**Exercise aim**
For each record here, output an exact copy.

Saved entries
-- ==== Sys2Proof/Machine/Intake.lean ====
section
/-! DEFINITION. Intake (R189 to R193, R196, R197, R200): the checks of a COMMAND frame, admission and the admission queue. -/

namespace Sys2Proof.Machine

/-! ### Which command a frame is -/

/-- The declared LU a frame addresses. -/
def State.frameCfg (s : State) (f : CmdFrame) : Option LuCfg := if lunWf f.lun then s.luCfg (frameLu f) else none

/-- Commands that check 3 lets through a pending unit attention (R189). -/
def noAttention (op : Nat) : Bool := op == 0x12 || op == 0xA0 || op == 0x03
/-- Commands that are served whatever the unit's state (R399, R336, R443). -/
def alwaysServed (op : Nat) : Bool :=
  op == 0x12 || op == 0xA0 || op == 0x03 || op == 0x1A || op == 0x5A || op == 0x4D || op == 0x3C

/-- Operation codes and service actions of R178's table. -/
def opSupported (f : CmdFrame) : Bool :=
  let sa := fc f 1 % 32
  match fc f 0 with
  | 0x48 => sa == 3
  | 0x94 => decide (1 ≤ sa) && decide (sa ≤ 4)
  | 0x95 => sa == 0
  | 0x9E => sa == 0x10
  | op => [0x00, 0x03, 0x04, 0x07, 0x12, 0x15, 0x55, 0x1A, 0x5A, 0x1C, 0x1D, 0x3B, 0x3C, 0x4D, 0x88, 0x8A, 0x8F, 0x91, 0xA0].contains op

/-! ### Checks 5 to 7 (R189) -/

/-- Media commands for check 6 (R306), and for Device Stop (R336). -/
def mediaOp (op : Nat) : Bool := op == 0x88 || op == 0x8A || op == 0x8F || op == 0x07 || op == 0x04 || op == 0x94

/-- Actuators and heads that a command addresses. -/
def State.addressed (s : State) (l : LuCfg) (x : Ctx) : List Nat × List (Nat × Nat) :=
  if x.op = 0x04 ∨ x.op = 0x48 ∨ (x.op = 0x94 ∧ x.allZones = true) then (l.acts, [])
  else if x.op = 0x94 then
    let d := s.desc (l.gz (x.lba / 65536))
    ([d.act], [])
  else ((x.segs.map (·.act)).eraseDups, x.segs.map (fun g => (g.act, g.head)))

def State.checks56 (s : State) (l : LuCfg) (x : Ctx) : Option Sense :=
  if alwaysServed x.op then none
  else if s.bitF Reg.FLT_STOP Fld.FLT_STOP_DEVICE && (mediaOp x.op || x.op == 0x48) then some (sense keyHardware 0x44 0x00)
  else
    let a := s.addressed l x
    match s.check5 l.lu a.1 a.2 with
    | some e => some e
    | none =>
      if mediaOp x.op && (s.luLocked l.lu || s.bitF (bank l.lu Reg.CIP_KEY_STAT) Fld.CIP_KEY_STAT_CLEARING) then
        some (sense keyProtect 0x80 0x00)
      else none

/-- Admitted writes to a conventional zone that have not taken a counter value (R273). -/
def State.untaken (s : State) (l : LuCfg) (g : Nat) : Nat :=
  s.intake.ctxs.countP (fun e => e.2.cls == 1 && e.2.state != .linger && e.2.lu == l.lu
    && (List.range e.2.segs.length).any (fun i => match e.2.segs[i]? with
      | some q => l.gz q.zone == g && (aget e.2.taken i).isNone
      | none => false))

/-- Check 7 of one segment. `awp` is the admitted write pointer that the command is compared with. -/
def State.check7Seg (s : State) (l : LuCfg) (x : Ctx) (g : Seg) (awp : Nat) : Option Sense :=
  let z := l.gz g.zone
  let d := s.desc z
  if d.cond = 0xF then some (sense keyProtect 0x2C 0x0E)
  else if x.cls = 1 then
    if d.ztype then
      if g.start ≠ awp then some (sense keyIllegal 0x21 0x04)
      else if x.segs.head? = some g ∧ 65536 < g.start + x.nblk then some (sense keyIllegal 0x21 0x05)
      else if d.limit then some (sense keyProtect 0x80 0x01)
      else if (d.cond = 1 ∨ d.cond = 4) ∧ s.roomToOpen l = false then some (sense keyProtect 0x0C 0x12)
      else none
    else if d.stamp + s.untaken l z ≥ 0xFFFFFFFF then some (sense keyProtect 0x80 0x01)
    else none
  else if x.isRead then
    if d.ztype ∧ awp < g.start + g.count then some (sense keyIllegal 0x21 0x06) else none
  else none

/-- Blocks that a waiting write has placed in a zone's AWP (R200). -/
def State.waitBlocks (s : State) (l : LuCfg) (w : Waiting) (z : Nat) : Nat :=
  if w.counted ∧ frameLu w.frame = l.lu then
    ((s.segsOf l (fbe w.frame 2 8) (fbe w.frame 10 4)).filter (fun g => l.gz g.zone == z)).foldl (fun n g => n + g.count) 0
  else 0

/-- Check 7 of a command: `later` are the waiting commands whose blocks AWP holds and that come after it, itself included. -/
def State.check7 (s : State) (l : LuCfg) (x : Ctx) (later : List Waiting) : Option Sense :=
  if x.op = 0x94 ∧ x.allZones = false ∧ (s.desc (l.gz (x.lba / 65536))).noZoneOp then some fieldErr
  else
    x.segs.findSome? (fun g =>
      let z := l.gz g.zone
      s.check7Seg l x g (s.awpOf z - later.foldl (fun n w => n + s.waitBlocks l w z) 0))

/-- LIMIT is set at the first refusal for an exhausted counter (R273). -/
def noteLimit (l : LuCfg) (x : Ctx) (e : Sense) (s : State) : State :=
  if e.asc = 0x80 ∧ e.ascq = 0x01 ∧ x.cls = 1 then
    x.segs.foldl (fun s g =>
      let d := s.desc (l.gz g.zone)
      if !d.ztype && !d.limit then updateDesc (l.gz g.zone) (fun d => { d with limit := true }) s else s) s
  else s

/-- Passing check 7 advances AWP by a write's blocks (R200); leaving the queue takes them back. -/
def moveAwp (l : LuCfg) (segs : List Seg) (up : Bool) (s : State) : State :=
  segs.foldl (fun s g =>
    let z := l.gz g.zone
    if (s.desc z).ztype then setAwp z (if up then s.awpOf z + g.count else s.awpOf z - g.count) s else s) s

**Output below**
-- ==== Sys2Proof/Machine/Intake.lean ====
section
/-! DEFINITION. Intake (R189 to R193, R196, R197, R200): the checks of a COMMAND frame, admission and the admission queue. -/

namespace Sys2Proof.Machine

/-! ### Which command a frame is -/

/-- The declared LU a frame addresses. -/
def State.frameCfg (s : State) (f : CmdFrame) : Option LuCfg := if lunWf f.lun then s.luCfg (frameLu f) else none

/-- Commands that check 3 lets through a pending unit attention (R189). -/
def noAttention (op : Nat) : Bool := op == 0x12 || op == 0xA0 || op == 0x03
/-- Commands that are served whatever the unit's state (R399, R336, R443). -/
def alwaysServed (op : Nat) : Bool :=
  op == 0x12 || op == 0xA0 || op == 0x03 || op == 0x1A || op == 0x5A || op == 0x4D || op == 0x3C

/-- Operation codes and service actions of R178's table. -/
def opSupported (f : CmdFrame) : Bool :=
  let sa := fc f 1 % 32
  match fc f 0 with
  | 0x48 => sa == 3
  | 0x94 => decide (1 ≤ sa) && decide (sa ≤ 4)
  | 0x95 => sa == 0
  | 0x9E => sa == 0x10
  | op => [0x00, 0x03, 0x04, 0x07, 0x12, 0x15, 0x55, 0x1A, 0x5A, 0x1C, 0x1D, 0x3B, 0x3C, 0x4D, 0x88, 0x8A, 0x8F, 0x91, 0xA0].contains op

/-! ### Checks 5 to 7 (R189) -/

/-- Media commands for check 6 (R306), and for Device Stop (R336). -/
def mediaOp (op : Nat) : Bool := op == 0x88 || op == 0x8A || op == 0x8F || op == 0x07 || op == 0x04 || op == 0x94

/-- Actuators and heads that a command addresses. -/
def State.addressed (s : State) (l : LuCfg) (x : Ctx) : List Nat × List (Nat × Nat) :=
  if x.op = 0x04 ∨ x.op = 0x48 ∨ (x.op = 0x94 ∧ x.allZones = true) then (l.acts, [])
  else if x.op = 0x94 then
    let d := s.desc (l.gz (x.lba / 65536))
    ([d.act], [])
  else ((x.segs.map (·.act)).eraseDups, x.segs.map (fun g => (g.act, g.head)))

def State.checks56 (s : State) (l : LuCfg) (x : Ctx) : Option Sense :=
  if alwaysServed x.op then none
  else if s.bitF Reg.FLT_STOP Fld.FLT_STOP_DEVICE && (mediaOp x.op || x.op == 0x48) then some (sense keyHardware 0x44 0x00)
  else
    let a := s.addressed l x
    match s.check5 l.lu a.1 a.2 with
    | some e => some e
    | none =>
      if mediaOp x.op && (s.luLocked l.lu || s.bitF (bank l.lu Reg.CIP_KEY_STAT) Fld.CIP_KEY_STAT_CLEARING) then
        some (sense keyProtect 0x80 0x00)
      else none

/-- Admitted writes to a conventional zone that have not taken a counter value (R273). -/
def State.untaken (s : State) (l : LuCfg) (g : Nat) : Nat :=
  s.intake.ctxs.countP (fun e => e.2.cls == 1 && e.2.state != .linger && e.2.lu == l.lu
    && (List.range e.2.segs.length).any (fun i => match e.2.segs[i]? with
      | some q => l.gz q.zone == g && (aget e.2.taken i).isNone
      | none => false))

/-- Check 7 of one segment. `awp` is the admitted write pointer that the command is compared with. -/
def State.check7Seg (s : State) (l : LuCfg) (x : Ctx) (g : Seg) (awp : Nat) : Option Sense :=
  let z := l.gz g.zone
  let d := s.desc z
  if d.cond = 0xF then some (sense keyProtect 0x2C 0x0E)
  else if x.cls = 1 then
    if d.ztype then
      if g.start ≠ awp then some (sense keyIllegal 0x21 0x04)
      else if x.segs.head? = some g ∧ 65536 < g.start + x.nblk then some (sense keyIllegal 0x21 0x05)
      else if d.limit then some (sense keyProtect 0x80 0x01)
      else if (d.cond = 1 ∨ d.cond = 4) ∧ s.roomToOpen l = false then some (sense keyProtect 0x0C 0x12)
      else none
    else if d.stamp + s.untaken l z ≥ 0xFFFFFFFF then some (sense keyProtect 0x80 0x01)
    else none
  else if x.isRead then
    if d.ztype ∧ awp < g.start + g.count then some (sense keyIllegal 0x21 0x06) else none
  else none

/-- Blocks that a waiting write has placed in a zone's AWP (R200). -/
def State.waitBlocks (s : State) (l : LuCfg) (w : Waiting) (z : Nat) : Nat :=
  if w.counted ∧ frameLu w.frame = l.lu then
    ((s.segsOf l (fbe w.frame 2 8) (fbe w.frame 10 4)).filter (fun g => l.gz g.zone == z)).foldl (fun n g => n + g.count) 0
  else 0

/-- Check 7 of a command: `later` are the waiting commands whose blocks AWP holds and that come after it, itself included. -/
def State.check7 (s : State) (l : LuCfg) (x : Ctx) (later : List Waiting) : Option Sense :=
  if x.op = 0x94 ∧ x.allZones = false ∧ (s.desc (l.gz (x.lba / 65536))).noZoneOp then some fieldErr
  else
    x.segs.findSome? (fun g =>
      let z := l.gz g.zone
      s.check7Seg l x g (s.awpOf z - later.foldl (fun n w => n + s.waitBlocks l w z) 0))

/-- LIMIT is set at the first refusal for an exhausted counter (R273). -/
def noteLimit (l : LuCfg) (x : Ctx) (e : Sense) (s : State) : State :=
  if e.asc = 0x80 ∧ e.ascq = 0x01 ∧ x.cls = 1 then
    x.segs.foldl (fun s g =>
      let d := s.desc (l.gz g.zone)
      if !d.ztype && !d.limit then updateDesc (l.gz g.zone) (fun d => { d with limit := true }) s else s) s
  else s

/-- Passing check 7 advances AWP by a write's blocks (R200); leaving the queue takes them back. -/
def moveAwp (l : LuCfg) (segs : List Seg) (up : Bool) (s : State) : State :=
  segs.foldl (fun s g =>
    let z := l.gz g.zone
    if (s.desc z).ztype then setAwp z (if up then s.awpOf z + g.count else s.awpOf z - g.count) s else s) s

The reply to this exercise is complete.